GREENWICH PARK
The rain scatters everyone, washes all the people from the streets. They do awkward crouching runs with makeshift umbrellas – magazines, newspapers folded in half. They cower in doorways, under the awnings of shops. They pull out their phones and call for rescue.
In this part of town, no one looks at anyone. I pass a pizza place, a jobcentre. In the launderette, the machines spin round and round like rolling eyes. It is a place and yet it is nowhere. Pavement puddles hold up a grey mirror to the metal sky.
The phone box is under a huge billboard, a peeling election poster for the side that lost. He pulls down his hat as he reaches it. There is no CCTV here, they have checked. There is only concrete, the roar of traffic, the skid of crisp packets across the pavements.
The phone box stinks of piss, but the phone still works. He takes a coin from his jacket pocket with a gloved hand. As he dials the number, the pornographic eyes of girls stare blankly back at his.
HELEN
Katie and I are sitting on her sofa, pizza boxes piled in front of us, an old romcom on pause. Rain is beating at the windows, a dull drum roll over the sound of the wind in the trees in Dartmouth Park.
I couldn’t be at home any more. Daniel and I are under siege, reporters knocking all the time, asking about Rachel. It’s the same for her flatmates too, apparently, and at Charlie’s club. I texted Daniel, told him I was going to Katie’s to get away from it all. He was worried, didn’t want me going so far from Greenwich with the baby due any moment. But I assured him I’d be OK. Even if I do go into labour, it’ll be hours before I need to go to hospital, I told him. As you would know if you’d come to the antenatal classes, I felt like adding.
It is cosy in Katie’s flat. Of course it’s silly to envy Katie her place – after all, it’s barely the size of our living room – but I do sometimes wonder what it would be like to have a little space that is just mine, not Daniel’s. Katie’s cat, Socks, is curled up on the sofa between us. As we pull slices of pizza away from the box, coiling the stray strands of mozzarella with our fingers, I ask her if she’d seen Charlie since I took him to the police station.
Katie shakes her head. ‘He called me that night – late, it must have been when he got back from the station with you. He asked me what I was doing, taking that photograph, showing it to you, instead of talking to him first. He was angry, we rowed.’ She looks down, fiddles with the blanket over her knees. ‘I haven’t spoken to him since.’
‘I’m sorry.’
‘It’s not your fault.’ She pauses. ‘Helen, what exactly did he say about how he knew Rachel? Did he just know her from the club? Or did something happen between the two of them?’
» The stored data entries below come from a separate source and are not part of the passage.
/-- A kept request sent again; it counts in USC again if the reply had lowered it. -/
def State.resend (s : State) (core tag : Nat) (count : Bool) : State :=
  match (s.core core).loads.find? fun e => e.tag = tag && e.held.isSome with
  | none => s
  | some e =>
    let add (k : Core) : Core :=
      let k' := { k with gangs := k.gangs.map fun (g : Nat × Gang) => (g.1, g.2.addStores e.uids) }
      { k' with usc := k.usc + 1 }
    let t := s.modCore core fun k =>
      let k' := if count && e.usc then add k else k
      { k' with loads := k'.loads.map fun (x : LoadEntry) => if x.tag = tag then { x with held := none } else x }
    { ({ t with cur := core } : State).dispatch e.usc e.req with cur := s.cur }
/-- FUTURE_RETRY (spec/10 R243). -/
def execFutureRetry (core tag : Nat) (s : State) : Host.Outcome State Fault Refusal := .next (s.resend core tag true)
/-- COUNTER_UPDATE_RETRY (spec/10 R246). -/
def execCounterUpdateRetry (core tag : Nat) (s : State) : Host.Outcome State Fault Refusal := .next (s.resend core tag false)
/-- CHANGE_PUT_RETRY (spec/20 R445). -/
def execChangePutRetry (core tag : Nat) (s : State) : Host.Outcome State Fault Refusal := .next (s.resend core tag false)

/-! ### Walks (spec/14 R343-R345) -/

/-- A walk's result as the gang that asked for it learns it: the page has been walked, or is not there. -/
def Gang.walkDone (g : Gang) (p : Nat) (found : Bool) : Gang :=
  if !g.walking.contains p then g
  else
    let less (ps : List Nat) : List Nat := ps.filter (· ≠ p)
    { g with walking := less g.walking, missed := if found then less g.missed else p :: less g.missed,
             walked := if found then p :: less g.walked else less g.walked }
/-- TRANSLATION_WALK: the result fills both buffers, and the gangs that asked for it learn it. -/
def execTranslationWalk (core : Nat) (va : Word) (s : State) : Host.Outcome State Fault Refusal :=
  let p := pageOf va
  let part := s.partOf core
  let mark (found : Bool) (k : Core) : Core := { k with gangs := k.gangs.map fun (e : Nat × Gang) => (e.1, e.2.walkDone p found) }
  let t := s.walked core p
  .next (match t.walk part p with
    | some e =>
      (t.fillEntry core e).modCore core (mark true)
    | none => t.modCore core (mark false)).wake
/-- INVALIDATION_ACK: a gang that awaits acknowledgements has one less to await (spec/12 R314). -/
def execInvalidationAck (_core tag : Nat) (s : State) : Host.Outcome State Fault Refusal :=
  .next (s.lessAcks tag).wake

/-! ### Fault frames and notices (spec/12 R311-R313, R322) -/

/-- The address of a core's frame. -/
def State.frameAt (s : State) (c f : Nat) : Nat := s.ctx.frameBase + s.rankOf c * 0x40000 + f * 0x4000
/-- The layout of a lane in Table 12-3, 0x180 bytes. -/
def Lane.image (l : Lane) : List Byte :=
  ((List.range 32).flatMap fun j => bytesOf (l.read j).toNat 8) ++ ((List.range 4).flatMap fun j => bytesOf (l.read (32 + j)).toNat 8) ++
    bytesOf (l.read ltNum).toNat 8 ++ ((List.range 8).flatMap fun q => bytesOf (l.sidecar q).toNat 2) ++
    bytesOf l.strand.toNat 3 ++ bytesOf (l.preds.toNat / 2) 1 ++ bytesOf l.draw.toNat 4 ++ bytesOf 0 0x40
/-- The offsets in that layout of the 8-byte words that carry poison. -/
def Lane.badWords (l : Lane) : List Nat :=
  ((List.range 37).filter fun j => l.poison.getLsbD j).map (· * 8) ++
    ((List.range 8).filter fun q => l.poison.getLsbD (40 + q)).map (fun q => 0x128 + 2 * q / 8 * 8) ++
    (if (List.range 8).any fun p => l.poison.getLsbD (48 + p) then [0x138] else [])
/-- The bytes of a frame (Table 12-3). -/
def FaultSave.image (f : FaultSave) (c : Nat) : List Byte :=
  bytesOf f.gang.q0.toNat 4 ++ bytesOf f.gang.q1.toNat 4 ++ bytesOf f.gang.q2.toNat 4 ++ bytesOf f.lanes.length 1 ++
    bytesOf (bnat f.gangFault) 1 ++ bytesOf f.gang.channel 1 ++ bytesOf 0 1 ++ bytesOf f.addr.toNat 8 ++ bytesOf c 4 ++ bytesOf 0 4 ++
    ((List.range 16).flatMap fun n => bytesOf (mget 0 f.gang.g n).toNat 8) ++ bytesOf 0 0x60 ++ f.lanes.flatMap Lane.image
/-- A frame's lanes have no store unacknowledged and no load pending (R312). -/
def FaultSave.quiet (f : FaultSave) : Bool :=
  f.gang.gPend = 0 && f.lanes.all fun l => l.unacked = 0 && l.pend = 0
/-- TRANSLATION_FAULT: the frame is written and the notice posted. -/
def execTranslationFault (core frame : Nat) (s : State) : Host.Outcome State Fault Refusal :=
  .next (match (s.core core).faults.find? fun f => f.frame = frame && !f.written with
    | none => s
    | some f =>
      let a := s.frameAt core frame
      let t := s.writeSeen s.ctx.part.toNat a (f.image core)
      let bad := ((List.range 16).filter fun n => f.gang.gPoison.getLsbD n).map (fun n => 0x20 + 8 * n) ++
        f.lanes.zipIdx.flatMap fun p => p.1.badWords.map fun o => 0x100 + 0x180 * p.2 + o
      let t := match t.resolve t.ctx.part.toNat a true with
        | some pa => { t with mem := bad.foldl (fun m o => m.setBad ((pa + o) / 8) true) t.mem }
        | none => t
      let t := t.modCore core fun k =>
        { k with faults := k.faults.map fun (x : FaultSave) => if x.frame = frame then { x with written := true } else x }
      let w0 := w64 (0x05 + 256 * bnat f.write + s.ctx.id.toNat * 65536 + s.ctx.part.toNat * 2 ^ 32)
      t.push (.noticePost ⟨.core core, ⟨w0, f.addr, w64 a, f.gang.q0.setWidth 64⟩, false⟩))
/-- FRAME_RELEASE: the frame is free (R313). -/
def execFrameRelease (core frame : Nat) (s : State) : Host.Outcome State Fault Refusal :=
  .next (s.modCore core fun k =>
    { k with frames := bput k.frames frame false, faults := k.faults.filter (·.frame ≠ frame) }).wake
I glance at her uncertainly. She rolls her eyes. ‘Come on, I can take it,’ she says firmly.
I feel blood rush into my cheeks as I recall the conversation. ‘He was maddening, actually. He kept saying they were friends, and that he only kept the fact that they knew each other a secret because she asked him to. He claims he doesn’t know about her pregnancy – or lack of it. Or why she wanted to keep it a secret that they knew each other. And that he didn’t ask.’
‘That doesn’t make sense.’
‘I know. But you know what he’s like. He doesn’t talk to me. He’s probably told the police more than he’s told me.’
Katie finishes her slice, presses her fingers into her eye sockets.
‘I don’t know what to think,’ she says quietly.
The rain is picking up. It occurs to me how much safer I feel here in Katie’s flat than I do at home. Earlier, when I arrived, I pressed a set of spare keys to our house into her hand. ‘When the baby comes,’ I said, ‘would you mind – if I have to stay in hospital with the baby – coming and feeding Monty, keeping the plants alive?’ She looked at me. I knew what she was thinking. It was a long way to come to feed the cat. But for some reason, I felt strongly that I wanted her to have them. I wanted to entrust the house to her. In case something happened. I didn’t think too much about what. She nodded, slipped the keys into her bag. Of course, she said.
‘You know,’ I say, ‘before she left – before all this Charlie stuff – I was starting to think something was going on between Rachel and Rory.’
‘Rory? Jesus. Why?’
I tell her about the two notes I found, the first one in Rory and Serena’s bathroom, then the other one in Rachel’s suitcase.